### Problem to work on:
In the records below, begin at the line containing "Config.frameMax - 2" and end at the line containing "NODE_ID_LEN + DEVICE_ID_LEN"; quote every line in that span exactly, including both boundary lines, and no others.

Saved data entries
----
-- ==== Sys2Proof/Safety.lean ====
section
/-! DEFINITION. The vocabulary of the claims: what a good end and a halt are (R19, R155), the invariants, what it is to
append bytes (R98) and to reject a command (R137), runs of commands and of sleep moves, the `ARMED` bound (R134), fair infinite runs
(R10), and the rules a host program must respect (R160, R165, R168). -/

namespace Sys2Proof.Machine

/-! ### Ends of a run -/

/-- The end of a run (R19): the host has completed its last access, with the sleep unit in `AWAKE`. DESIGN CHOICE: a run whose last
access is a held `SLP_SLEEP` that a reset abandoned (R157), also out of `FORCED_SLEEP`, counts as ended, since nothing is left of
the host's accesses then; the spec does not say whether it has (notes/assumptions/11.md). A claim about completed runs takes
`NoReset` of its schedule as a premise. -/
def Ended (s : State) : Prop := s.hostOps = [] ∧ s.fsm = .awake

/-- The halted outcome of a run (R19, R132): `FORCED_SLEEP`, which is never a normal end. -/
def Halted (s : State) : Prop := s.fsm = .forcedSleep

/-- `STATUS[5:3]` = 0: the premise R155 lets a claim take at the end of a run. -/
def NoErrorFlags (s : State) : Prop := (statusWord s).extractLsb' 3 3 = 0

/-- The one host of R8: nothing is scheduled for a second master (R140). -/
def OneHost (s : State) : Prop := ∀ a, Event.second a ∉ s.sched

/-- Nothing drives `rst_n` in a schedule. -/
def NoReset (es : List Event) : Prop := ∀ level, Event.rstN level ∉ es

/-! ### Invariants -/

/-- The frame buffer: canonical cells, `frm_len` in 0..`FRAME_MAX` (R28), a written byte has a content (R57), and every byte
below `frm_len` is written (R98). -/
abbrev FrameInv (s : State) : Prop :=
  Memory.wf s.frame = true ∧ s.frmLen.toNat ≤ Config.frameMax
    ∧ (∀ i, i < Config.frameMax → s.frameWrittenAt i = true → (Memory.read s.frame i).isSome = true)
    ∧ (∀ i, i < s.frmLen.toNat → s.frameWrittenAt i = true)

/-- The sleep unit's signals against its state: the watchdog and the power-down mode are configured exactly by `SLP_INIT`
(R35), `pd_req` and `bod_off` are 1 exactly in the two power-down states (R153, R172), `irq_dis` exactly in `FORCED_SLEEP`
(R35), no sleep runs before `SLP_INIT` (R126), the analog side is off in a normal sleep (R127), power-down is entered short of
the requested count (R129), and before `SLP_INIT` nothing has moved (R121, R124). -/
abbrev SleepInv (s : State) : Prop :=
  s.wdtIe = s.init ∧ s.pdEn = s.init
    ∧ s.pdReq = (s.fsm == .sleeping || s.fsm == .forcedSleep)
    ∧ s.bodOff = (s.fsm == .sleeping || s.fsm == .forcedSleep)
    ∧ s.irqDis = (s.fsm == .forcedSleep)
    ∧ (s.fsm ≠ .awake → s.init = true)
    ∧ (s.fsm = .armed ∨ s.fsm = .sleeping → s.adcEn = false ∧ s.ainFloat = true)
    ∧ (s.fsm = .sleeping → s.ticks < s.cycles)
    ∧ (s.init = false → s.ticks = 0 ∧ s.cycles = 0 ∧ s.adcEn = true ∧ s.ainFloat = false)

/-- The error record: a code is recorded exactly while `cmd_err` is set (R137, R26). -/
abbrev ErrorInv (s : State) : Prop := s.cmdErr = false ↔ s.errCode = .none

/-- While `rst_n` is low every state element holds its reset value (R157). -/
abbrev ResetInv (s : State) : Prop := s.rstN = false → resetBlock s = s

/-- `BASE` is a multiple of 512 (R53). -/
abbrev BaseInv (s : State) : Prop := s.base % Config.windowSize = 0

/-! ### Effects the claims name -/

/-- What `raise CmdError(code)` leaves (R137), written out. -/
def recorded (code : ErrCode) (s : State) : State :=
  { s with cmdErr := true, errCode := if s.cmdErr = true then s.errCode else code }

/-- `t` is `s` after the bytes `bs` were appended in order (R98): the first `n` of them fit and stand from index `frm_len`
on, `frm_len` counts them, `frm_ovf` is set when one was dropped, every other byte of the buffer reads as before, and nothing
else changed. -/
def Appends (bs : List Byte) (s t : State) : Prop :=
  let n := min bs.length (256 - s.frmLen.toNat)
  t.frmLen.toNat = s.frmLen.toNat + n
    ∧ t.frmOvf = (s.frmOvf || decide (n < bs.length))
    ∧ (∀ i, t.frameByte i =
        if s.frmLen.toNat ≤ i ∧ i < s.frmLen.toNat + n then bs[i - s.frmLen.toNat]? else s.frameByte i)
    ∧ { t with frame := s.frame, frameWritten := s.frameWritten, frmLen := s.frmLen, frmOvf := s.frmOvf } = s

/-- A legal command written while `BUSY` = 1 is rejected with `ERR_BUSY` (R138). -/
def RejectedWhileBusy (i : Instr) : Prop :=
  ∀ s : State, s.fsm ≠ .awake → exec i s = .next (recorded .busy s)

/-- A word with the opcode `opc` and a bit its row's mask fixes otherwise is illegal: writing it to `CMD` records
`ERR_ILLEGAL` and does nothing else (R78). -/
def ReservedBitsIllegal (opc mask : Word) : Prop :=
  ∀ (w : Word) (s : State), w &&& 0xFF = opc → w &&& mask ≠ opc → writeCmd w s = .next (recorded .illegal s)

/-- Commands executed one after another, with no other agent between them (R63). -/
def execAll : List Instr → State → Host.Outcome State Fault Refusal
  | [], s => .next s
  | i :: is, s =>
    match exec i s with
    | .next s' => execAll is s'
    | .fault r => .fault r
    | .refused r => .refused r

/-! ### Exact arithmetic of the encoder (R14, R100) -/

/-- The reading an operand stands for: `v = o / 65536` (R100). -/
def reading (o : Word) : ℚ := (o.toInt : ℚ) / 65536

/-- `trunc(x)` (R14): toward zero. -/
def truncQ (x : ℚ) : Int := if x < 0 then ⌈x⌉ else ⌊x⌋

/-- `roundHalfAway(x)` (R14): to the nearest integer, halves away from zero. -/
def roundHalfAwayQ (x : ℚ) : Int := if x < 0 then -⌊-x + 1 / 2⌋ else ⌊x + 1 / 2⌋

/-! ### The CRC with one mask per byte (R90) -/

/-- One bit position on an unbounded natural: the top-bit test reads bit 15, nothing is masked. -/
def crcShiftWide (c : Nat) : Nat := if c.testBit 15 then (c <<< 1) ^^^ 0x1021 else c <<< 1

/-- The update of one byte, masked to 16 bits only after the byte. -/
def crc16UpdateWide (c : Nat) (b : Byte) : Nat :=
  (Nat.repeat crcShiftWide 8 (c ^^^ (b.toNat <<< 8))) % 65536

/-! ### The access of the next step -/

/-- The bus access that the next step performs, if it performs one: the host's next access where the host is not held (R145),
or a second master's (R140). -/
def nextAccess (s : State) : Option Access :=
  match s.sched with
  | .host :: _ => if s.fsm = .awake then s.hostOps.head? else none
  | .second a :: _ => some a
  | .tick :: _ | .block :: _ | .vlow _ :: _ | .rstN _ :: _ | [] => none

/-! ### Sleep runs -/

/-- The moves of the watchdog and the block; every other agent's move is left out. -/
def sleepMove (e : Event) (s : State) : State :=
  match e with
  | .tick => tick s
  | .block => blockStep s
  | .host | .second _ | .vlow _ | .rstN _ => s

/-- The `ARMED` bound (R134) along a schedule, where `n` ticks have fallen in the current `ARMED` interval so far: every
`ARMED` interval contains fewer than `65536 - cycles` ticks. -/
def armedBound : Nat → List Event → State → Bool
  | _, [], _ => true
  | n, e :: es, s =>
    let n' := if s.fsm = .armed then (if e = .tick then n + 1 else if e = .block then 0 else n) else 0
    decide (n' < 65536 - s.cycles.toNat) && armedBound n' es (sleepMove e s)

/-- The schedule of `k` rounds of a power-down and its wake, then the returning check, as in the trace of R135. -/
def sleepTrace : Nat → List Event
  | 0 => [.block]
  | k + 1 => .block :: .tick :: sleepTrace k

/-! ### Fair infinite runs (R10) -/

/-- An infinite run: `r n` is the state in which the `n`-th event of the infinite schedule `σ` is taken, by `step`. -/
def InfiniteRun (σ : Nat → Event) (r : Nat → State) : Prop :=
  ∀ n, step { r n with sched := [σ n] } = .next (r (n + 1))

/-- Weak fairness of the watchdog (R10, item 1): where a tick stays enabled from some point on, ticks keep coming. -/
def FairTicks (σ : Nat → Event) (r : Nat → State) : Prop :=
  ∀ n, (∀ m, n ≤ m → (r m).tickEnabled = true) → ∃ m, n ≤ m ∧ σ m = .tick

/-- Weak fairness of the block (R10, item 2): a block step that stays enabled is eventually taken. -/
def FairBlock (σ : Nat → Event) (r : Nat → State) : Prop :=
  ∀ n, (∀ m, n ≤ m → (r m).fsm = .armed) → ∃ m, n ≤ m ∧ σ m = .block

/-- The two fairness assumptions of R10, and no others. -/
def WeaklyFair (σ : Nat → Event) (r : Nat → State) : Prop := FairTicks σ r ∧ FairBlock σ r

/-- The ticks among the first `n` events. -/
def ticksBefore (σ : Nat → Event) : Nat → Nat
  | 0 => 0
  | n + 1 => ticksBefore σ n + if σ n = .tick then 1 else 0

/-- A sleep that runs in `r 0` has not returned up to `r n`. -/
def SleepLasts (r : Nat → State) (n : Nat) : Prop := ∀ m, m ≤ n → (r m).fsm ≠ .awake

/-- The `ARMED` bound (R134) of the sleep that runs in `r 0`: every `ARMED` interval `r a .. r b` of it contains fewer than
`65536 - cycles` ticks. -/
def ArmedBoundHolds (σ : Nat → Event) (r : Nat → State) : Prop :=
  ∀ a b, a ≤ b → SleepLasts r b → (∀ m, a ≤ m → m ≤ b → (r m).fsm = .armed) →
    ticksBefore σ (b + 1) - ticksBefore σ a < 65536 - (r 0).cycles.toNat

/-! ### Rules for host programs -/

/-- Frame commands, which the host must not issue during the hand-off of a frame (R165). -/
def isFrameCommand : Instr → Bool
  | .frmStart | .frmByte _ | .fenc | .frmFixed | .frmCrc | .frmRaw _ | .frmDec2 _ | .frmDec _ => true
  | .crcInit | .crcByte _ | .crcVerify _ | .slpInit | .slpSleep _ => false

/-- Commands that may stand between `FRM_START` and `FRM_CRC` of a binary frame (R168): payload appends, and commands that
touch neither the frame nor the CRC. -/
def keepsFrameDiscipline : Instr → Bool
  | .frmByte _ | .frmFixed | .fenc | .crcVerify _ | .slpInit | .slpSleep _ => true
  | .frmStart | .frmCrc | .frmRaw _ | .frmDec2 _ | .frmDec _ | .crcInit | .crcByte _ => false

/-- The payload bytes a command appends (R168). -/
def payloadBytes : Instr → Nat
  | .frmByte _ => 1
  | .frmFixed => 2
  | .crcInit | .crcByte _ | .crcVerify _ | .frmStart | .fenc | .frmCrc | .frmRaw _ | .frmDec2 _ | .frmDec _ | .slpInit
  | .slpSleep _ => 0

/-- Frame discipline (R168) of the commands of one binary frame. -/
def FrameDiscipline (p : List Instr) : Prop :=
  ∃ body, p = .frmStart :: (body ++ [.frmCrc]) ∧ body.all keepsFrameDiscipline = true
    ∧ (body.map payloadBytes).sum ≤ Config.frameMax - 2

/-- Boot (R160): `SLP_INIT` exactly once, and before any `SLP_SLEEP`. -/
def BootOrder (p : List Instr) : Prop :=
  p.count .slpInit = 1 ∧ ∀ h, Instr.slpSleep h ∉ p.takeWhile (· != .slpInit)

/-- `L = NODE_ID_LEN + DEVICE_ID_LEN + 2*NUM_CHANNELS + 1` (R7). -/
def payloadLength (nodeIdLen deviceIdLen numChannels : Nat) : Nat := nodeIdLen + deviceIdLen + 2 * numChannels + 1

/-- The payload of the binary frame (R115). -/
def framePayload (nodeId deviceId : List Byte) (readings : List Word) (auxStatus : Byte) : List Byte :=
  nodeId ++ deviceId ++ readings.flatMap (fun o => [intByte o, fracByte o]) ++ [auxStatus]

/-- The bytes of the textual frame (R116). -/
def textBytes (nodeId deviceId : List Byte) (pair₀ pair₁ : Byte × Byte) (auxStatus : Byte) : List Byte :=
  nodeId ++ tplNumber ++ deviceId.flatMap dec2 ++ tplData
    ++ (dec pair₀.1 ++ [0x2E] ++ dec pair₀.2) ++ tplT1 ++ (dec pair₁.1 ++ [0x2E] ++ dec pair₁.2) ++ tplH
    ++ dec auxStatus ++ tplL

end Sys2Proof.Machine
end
----
### Task response:
    ∧ (body.map payloadBytes).sum ≤ Config.frameMax - 2

/-- Boot (R160): `SLP_INIT` exactly once, and before any `SLP_SLEEP`. -/
def BootOrder (p : List Instr) : Prop :=
  p.count .slpInit = 1 ∧ ∀ h, Instr.slpSleep h ∉ p.takeWhile (· != .slpInit)

/-- `L = NODE_ID_LEN + DEVICE_ID_LEN + 2*NUM_CHANNELS + 1` (R7). -/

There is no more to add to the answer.